• PROBLEM DETAILS:
Nothing but the lines from the one containing "## Memory -/" through the one containing "addresses rising. -/", both included, should be given again, each exactly as written below.

PROVIDED DATA section start

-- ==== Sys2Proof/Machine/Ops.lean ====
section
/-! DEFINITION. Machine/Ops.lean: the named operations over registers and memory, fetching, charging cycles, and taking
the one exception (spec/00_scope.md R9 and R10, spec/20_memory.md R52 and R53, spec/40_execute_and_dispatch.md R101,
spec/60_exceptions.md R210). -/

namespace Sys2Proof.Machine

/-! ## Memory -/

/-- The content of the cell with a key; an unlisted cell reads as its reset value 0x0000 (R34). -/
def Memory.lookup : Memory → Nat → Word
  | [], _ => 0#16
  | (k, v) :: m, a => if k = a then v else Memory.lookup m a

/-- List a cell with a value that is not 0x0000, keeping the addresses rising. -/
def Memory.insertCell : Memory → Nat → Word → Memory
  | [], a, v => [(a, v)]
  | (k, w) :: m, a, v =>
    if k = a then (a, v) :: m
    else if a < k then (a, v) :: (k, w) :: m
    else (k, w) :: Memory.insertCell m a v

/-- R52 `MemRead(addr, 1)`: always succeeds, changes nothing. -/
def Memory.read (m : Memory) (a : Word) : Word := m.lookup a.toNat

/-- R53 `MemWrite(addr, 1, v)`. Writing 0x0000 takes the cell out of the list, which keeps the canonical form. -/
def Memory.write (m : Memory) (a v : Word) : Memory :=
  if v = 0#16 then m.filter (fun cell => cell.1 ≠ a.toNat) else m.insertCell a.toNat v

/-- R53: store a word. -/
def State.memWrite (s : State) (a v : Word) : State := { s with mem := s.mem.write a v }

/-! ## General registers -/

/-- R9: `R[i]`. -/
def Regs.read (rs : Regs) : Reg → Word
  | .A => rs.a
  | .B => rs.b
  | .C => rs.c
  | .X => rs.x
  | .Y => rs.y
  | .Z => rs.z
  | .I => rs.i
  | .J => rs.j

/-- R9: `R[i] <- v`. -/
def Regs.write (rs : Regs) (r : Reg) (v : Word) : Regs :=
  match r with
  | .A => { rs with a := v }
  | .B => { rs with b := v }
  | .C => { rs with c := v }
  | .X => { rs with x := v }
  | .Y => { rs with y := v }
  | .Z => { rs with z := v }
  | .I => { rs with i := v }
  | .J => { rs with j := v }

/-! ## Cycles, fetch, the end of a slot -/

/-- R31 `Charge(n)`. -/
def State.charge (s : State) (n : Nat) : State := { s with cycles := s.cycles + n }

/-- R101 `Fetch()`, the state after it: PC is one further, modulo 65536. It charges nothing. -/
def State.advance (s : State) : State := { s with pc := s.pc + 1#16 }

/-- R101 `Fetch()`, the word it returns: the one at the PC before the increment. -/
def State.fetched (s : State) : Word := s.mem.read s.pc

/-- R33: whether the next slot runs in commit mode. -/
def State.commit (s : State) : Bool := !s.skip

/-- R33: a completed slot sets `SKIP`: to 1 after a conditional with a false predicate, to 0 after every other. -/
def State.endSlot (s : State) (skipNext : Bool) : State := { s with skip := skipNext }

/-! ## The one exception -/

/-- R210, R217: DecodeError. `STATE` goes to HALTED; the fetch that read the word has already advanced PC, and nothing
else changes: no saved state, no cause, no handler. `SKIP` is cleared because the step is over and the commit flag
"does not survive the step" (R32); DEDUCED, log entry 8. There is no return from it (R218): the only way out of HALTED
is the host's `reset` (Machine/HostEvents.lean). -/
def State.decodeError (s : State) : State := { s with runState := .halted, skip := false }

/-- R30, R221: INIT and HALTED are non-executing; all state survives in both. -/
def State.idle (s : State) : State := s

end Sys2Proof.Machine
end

PROVIDED DATA section end

• COMPLETED TASK:
/-! ## Memory -/

/-- The content of the cell with a key; an unlisted cell reads as its reset value 0x0000 (R34). -/
def Memory.lookup : Memory → Nat → Word
  | [], _ => 0#16
  | (k, v) :: m, a => if k = a then v else Memory.lookup m a

/-- List a cell with a value that is not 0x0000, keeping the addresses rising. -/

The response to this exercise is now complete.